Task details:
Each line from the start of the data below through the one containing "r.ring.crcFlag ∧ (firstInterstage" must be reproduced exactly.

Data to process:
@[simp] theorem firstInterstage_frame (e : Env) (s' : Stage) (r : Rt) :
    (firstInterstage e s' r).ring.head = r.ring.head ∧ (firstInterstage e s' r).ring.field = r.ring.field ∧
    (firstInterstage e s' r).ring.replies = r.ring.replies ∧ (firstInterstage e s' r).ring.crcFlag =
    r.ring.crcFlag ∧ (firstInterstage e s' r).mode = r.mode ∧ (firstInterstage e s' r).lamp.confirms =
    r.lamp.confirms ∧ (firstInterstage e s' r).lamp.failed = r.lamp.failed ∧ (firstInterstage e s'
    r).lamp.brightness = r.lamp.brightness ∧ (firstInterstage e s' r).lamp.settlingDue = r.lamp.settlingDue ∧
    (firstInterstage e s' r).lamp.sensorA = r.lamp.sensorA ∧ (firstInterstage e s' r).lamp.sensorB =
    r.lamp.sensorB ∧ (firstInterstage e s' r).lamp.selected = r.lamp.selected ∧ (firstInterstage e s'
    r).lamp.run = r.lamp.run ∧ (firstInterstage e s' r).stage.activePlan = r.stage.activePlan ∧ (firstInterstage
    e s' r).stage.taken = r.stage.taken ∧ (firstInterstage e s' r).stage.position = r.stage.position ∧
    (firstInterstage e s' r).stage.current = r.stage.current ∧ (firstInterstage e s' r).stage.pendingGo =
    r.stage.pendingGo ∧ (firstInterstage e s' r).stage.hold = r.stage.hold ∧ (firstInterstage e s'
    r).stage.greenEnds = r.stage.greenEnds ∧ (firstInterstage e s' r).loops = r.loops ∧ (firstInterstage e s'
    r).demand.active = r.demand.active ∧ (firstInterstage e s' r).priority.enable = r.priority.enable ∧
    (firstInterstage e s' r).priority.lockoutDue = r.priority.lockoutDue ∧ (firstInterstage e s'
    r).priority.extensionNoted = r.priority.extensionNoted ∧ (firstInterstage e s' r).priority.served =
    r.priority.served ∧ (firstInterstage e s' r).report.record = r.report.record := by
  simp only [firstInterstage]
  (repeat' split)
  all_goals first
    | (simp; done)
    | (refine foldl_inv (fun x => x.ring.head = r.ring.head ∧ x.ring.field = r.ring.field ∧ x.ring.replies = r.ring.replies ∧ x.ring.crcFlag = r.ring.crcFlag ∧ x.mode = r.mode ∧ x.lamp.confirms = r.lamp.confirms ∧ x.lamp.failed = r.lamp.failed ∧ x.lamp.brightness = r.lamp.brightness ∧ x.lamp.settlingDue = r.lamp.settlingDue ∧ x.lamp.sensorA = r.lamp.sensorA ∧ x.lamp.sensorB = r.lamp.sensorB ∧ x.lamp.selected = r.lamp.selected ∧ x.lamp.run = r.lamp.run ∧ x.stage.activePlan = r.stage.activePlan ∧ x.stage.taken = r.stage.taken ∧ x.stage.position = r.stage.position ∧ x.stage.current = r.stage.current ∧ x.stage.pendingGo = r.stage.pendingGo ∧ x.stage.hold = r.stage.hold ∧ x.stage.greenEnds = r.stage.greenEnds ∧ x.loops = r.loops ∧ x.demand.active = r.demand.active ∧ x.priority.enable = r.priority.enable ∧ x.priority.lockoutDue = r.priority.lockoutDue ∧ x.priority.extensionNoted = r.priority.extensionNoted ∧ x.priority.served = r.priority.served ∧ x.report.record = r.report.record) _ (fun x a hx => ?_) _ _ ?_
       · revert hx; (repeat' split) <;> simp <;> intros <;> simp_all
       · (repeat' split) <;> simp)


@[simp] theorem takePlan_frame (e : Env) (s : Stage) (r : Rt) :
    (takePlan e s r).ring = r.ring ∧ (takePlan e s r).mode = r.mode ∧ (takePlan e s r).groups = r.groups ∧
    (takePlan e s r).monitor = r.monitor ∧ (takePlan e s r).lamp = r.lamp ∧ (takePlan e s r).stage.phase =
    r.stage.phase ∧ (takePlan e s r).stage.activePlan = r.stage.activePlan ∧ (takePlan e s r).stage.current =
    r.stage.current ∧ (takePlan e s r).stage.pendingGo = r.stage.pendingGo ∧ (takePlan e s r).stage.hold =
    r.stage.hold ∧ (takePlan e s r).stage.inter = r.stage.inter ∧ (takePlan e s r).stage.greenEnds =
    r.stage.greenEnds ∧ (takePlan e s r).loops = r.loops ∧ (takePlan e s r).demand.active = r.demand.active ∧
    (takePlan e s r).demand.assigns = r.demand.assigns ∧ (takePlan e s r).trams = r.trams ∧ (takePlan e s
    r).priority = r.priority ∧ (takePlan e s r).report = r.report ∧ (takePlan e s r).notices = r.notices := by
  simp only [takePlan]
  (repeat' split) <;> simp


@[simp] theorem stageStart_frame (e : Env) (k : Interstage) (r : Rt) :
    (stageStart e k r).ring.head = r.ring.head ∧ (stageStart e k r).ring.field = r.ring.field ∧ (stageStart e k
    r).ring.replies = r.ring.replies ∧ (stageStart e k r).ring.crcFlag = r.ring.crcFlag ∧ (stageStart e k
    r).mode.startValues = r.mode.startValues ∧ (stageStart e k r).mode.source = r.mode.source ∧ (stageStart e k
    r).mode.keep = r.mode.keep ∧ (stageStart e k r).mode.latch = r.mode.latch ∧ (stageStart e k
    r).mode.restartCause = r.mode.restartCause ∧ (stageStart e k r).mode.pendingStep = r.mode.pendingStep ∧
    (stageStart e k r).mode.ownerViolation = r.mode.ownerViolation ∧ (stageStart e k r).groups = r.groups ∧
    (stageStart e k r).lamp.confirms = r.lamp.confirms ∧ (stageStart e k r).lamp.failed = r.lamp.failed ∧
    (stageStart e k r).lamp.brightness = r.lamp.brightness ∧ (stageStart e k r).lamp.settlingDue =
    r.lamp.settlingDue ∧ (stageStart e k r).lamp.sensorA = r.lamp.sensorA ∧ (stageStart e k r).lamp.sensorB =
    r.lamp.sensorB ∧ (stageStart e k r).lamp.selected = r.lamp.selected ∧ (stageStart e k r).lamp.run =
    r.lamp.run ∧ (stageStart e k r).stage.activePlan = r.stage.activePlan ∧ (stageStart e k r).priority.enable =
    r.priority.enable ∧ (stageStart e k r).priority.served = r.priority.served := by
  simp only [stageStart]
  (repeat' split) <;> simp


@[simp] theorem maxGreenCheck_frame (e : Env) (r : Rt) :
    (maxGreenCheck e r).ring = r.ring ∧ (maxGreenCheck e r).mode = r.mode ∧ (maxGreenCheck e r).groups =
    r.groups ∧ (maxGreenCheck e r).monitor = r.monitor ∧ (maxGreenCheck e r).lamp = r.lamp ∧ (maxGreenCheck e
    r).stage.phase = r.stage.phase ∧ (maxGreenCheck e r).stage.activePlan = r.stage.activePlan ∧ (maxGreenCheck
    e r).stage.taken = r.stage.taken ∧ (maxGreenCheck e r).stage.position = r.stage.position ∧ (maxGreenCheck e
    r).stage.pendingGo = r.stage.pendingGo ∧ (maxGreenCheck e r).stage.hold = r.stage.hold ∧ (maxGreenCheck e
    r).stage.inter = r.stage.inter ∧ (maxGreenCheck e r).stage.greenEnds = r.stage.greenEnds ∧ (maxGreenCheck e
    r).loops = r.loops ∧ (maxGreenCheck e r).demand = r.demand ∧ (maxGreenCheck e r).trams = r.trams ∧
    (maxGreenCheck e r).priority.queue = r.priority.queue ∧ (maxGreenCheck e r).priority.enable =
    r.priority.enable ∧ (maxGreenCheck e r).priority.lockoutDue = r.priority.lockoutDue ∧ (maxGreenCheck e
    r).priority.extensionNoted = r.priority.extensionNoted ∧ (maxGreenCheck e r).priority.served =
    r.priority.served ∧ (maxGreenCheck e r).report = r.report ∧ (maxGreenCheck e r).notices = r.notices := by
  simp only [maxGreenCheck]
  (repeat' split) <;> simp


@[simp] theorem maxGreenLapse_frame (e : Env) (r : Rt) :
    (maxGreenLapse e r).ring = r.ring ∧ (maxGreenLapse e r).mode = r.mode ∧ (maxGreenLapse e r).groups =
    r.groups ∧ (maxGreenLapse e r).monitor = r.monitor ∧ (maxGreenLapse e r).lamp = r.lamp ∧ (maxGreenLapse e
    r).stage.phase = r.stage.phase ∧ (maxGreenLapse e r).stage.activePlan = r.stage.activePlan ∧ (maxGreenLapse
    e r).stage.taken = r.stage.taken ∧ (maxGreenLapse e r).stage.position = r.stage.position ∧ (maxGreenLapse e
    r).stage.pendingGo = r.stage.pendingGo ∧ (maxGreenLapse e r).stage.hold = r.stage.hold ∧ (maxGreenLapse e
    r).stage.inter = r.stage.inter ∧ (maxGreenLapse e r).stage.greenEnds = r.stage.greenEnds ∧ (maxGreenLapse e
    r).loops = r.loops ∧ (maxGreenLapse e r).demand = r.demand ∧ (maxGreenLapse e r).trams = r.trams ∧
    (maxGreenLapse e r).priority.queue = r.priority.queue ∧ (maxGreenLapse e r).priority.enable =
    r.priority.enable ∧ (maxGreenLapse e r).priority.lockoutDue = r.priority.lockoutDue ∧ (maxGreenLapse e
    r).priority.extensionNoted = r.priority.extensionNoted ∧ (maxGreenLapse e r).priority.served =
    r.priority.served ∧ (maxGreenLapse e r).report = r.report ∧ (maxGreenLapse e r).notices = r.notices := by
  simp [maxGreenLapse]


@[simp] theorem autonomousStep_frame (e : Env) (r : Rt) :
    (autonomousStep e r).1.ring.head = r.ring.head ∧ (autonomousStep e r).1.ring.field = r.ring.field ∧
    (autonomousStep e r).1.ring.replies = r.ring.replies ∧ (autonomousStep e r).1.ring.crcFlag = r.ring.crcFlag
    ∧ (autonomousStep e r).1.mode = r.mode ∧ (autonomousStep e r).1.lamp.failed = r.lamp.failed ∧
    (autonomousStep e r).1.lamp.brightness = r.lamp.brightness ∧ (autonomousStep e r).1.lamp.settlingDue =
    r.lamp.settlingDue ∧ (autonomousStep e r).1.lamp.sensorA = r.lamp.sensorA ∧ (autonomousStep e
    r).1.lamp.sensorB = r.lamp.sensorB ∧ (autonomousStep e r).1.lamp.selected = r.lamp.selected ∧
    (autonomousStep e r).1.lamp.run = r.lamp.run ∧ (autonomousStep e r).1.stage.activePlan = r.stage.activePlan
    ∧ (autonomousStep e r).1.stage.taken = r.stage.taken ∧ (autonomousStep e r).1.stage.position =
    r.stage.position ∧ (autonomousStep e r).1.stage.pendingGo = r.stage.pendingGo ∧ (autonomousStep e
    r).1.stage.hold = r.stage.hold ∧ (autonomousStep e r).1.loops = r.loops ∧ (autonomousStep e
    r).1.demand.active = r.demand.active ∧ (autonomousStep e r).1.priority.enable = r.priority.enable ∧
    (autonomousStep e r).1.report.record = r.report.record := by
  simp only [autonomousStep]
  (repeat' split) <;> simp


@[simp] theorem directedStep_frame (e : Env) (r : Rt) :
    (directedStep e r).1.ring.head = r.ring.head ∧ (directedStep e r).1.ring.field = r.ring.field ∧
    (directedStep e r).1.ring.replies = r.ring.replies ∧ (directedStep e r).1.ring.crcFlag = r.ring.crcFlag ∧
    (directedStep e r).1.mode = r.mode ∧ (directedStep e r).1.lamp.failed = r.lamp.failed ∧ (directedStep e
    r).1.lamp.brightness = r.lamp.brightness ∧ (directedStep e r).1.lamp.settlingDue = r.lamp.settlingDue ∧
    (directedStep e r).1.lamp.sensorA = r.lamp.sensorA ∧ (directedStep e r).1.lamp.sensorB = r.lamp.sensorB ∧
    (directedStep e r).1.lamp.selected = r.lamp.selected ∧ (directedStep e r).1.lamp.run = r.lamp.run ∧
    (directedStep e r).1.stage.activePlan = r.stage.activePlan ∧ (directedStep e r).1.stage.taken =
    r.stage.taken ∧ (directedStep e r).1.stage.position = r.stage.position ∧ (directedStep e r).1.stage.hold =
    r.stage.hold ∧ (directedStep e r).1.loops = r.loops ∧ (directedStep e r).1.demand.active = r.demand.active ∧
    (directedStep e r).1.priority.enable = r.priority.enable ∧ (directedStep e r).1.report.record =
    r.report.record := by
  simp only [directedStep]
  (repeat' split) <;> simp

Exercise output:
@[simp] theorem firstInterstage_frame (e : Env) (s' : Stage) (r : Rt) :
    (firstInterstage e s' r).ring.head = r.ring.head ∧ (firstInterstage e s' r).ring.field = r.ring.field ∧
    (firstInterstage e s' r).ring.replies = r.ring.replies ∧ (firstInterstage e s' r).ring.crcFlag =
    r.ring.crcFlag ∧ (firstInterstage e s' r).mode = r.mode ∧ (firstInterstage e s' r).lamp.confirms =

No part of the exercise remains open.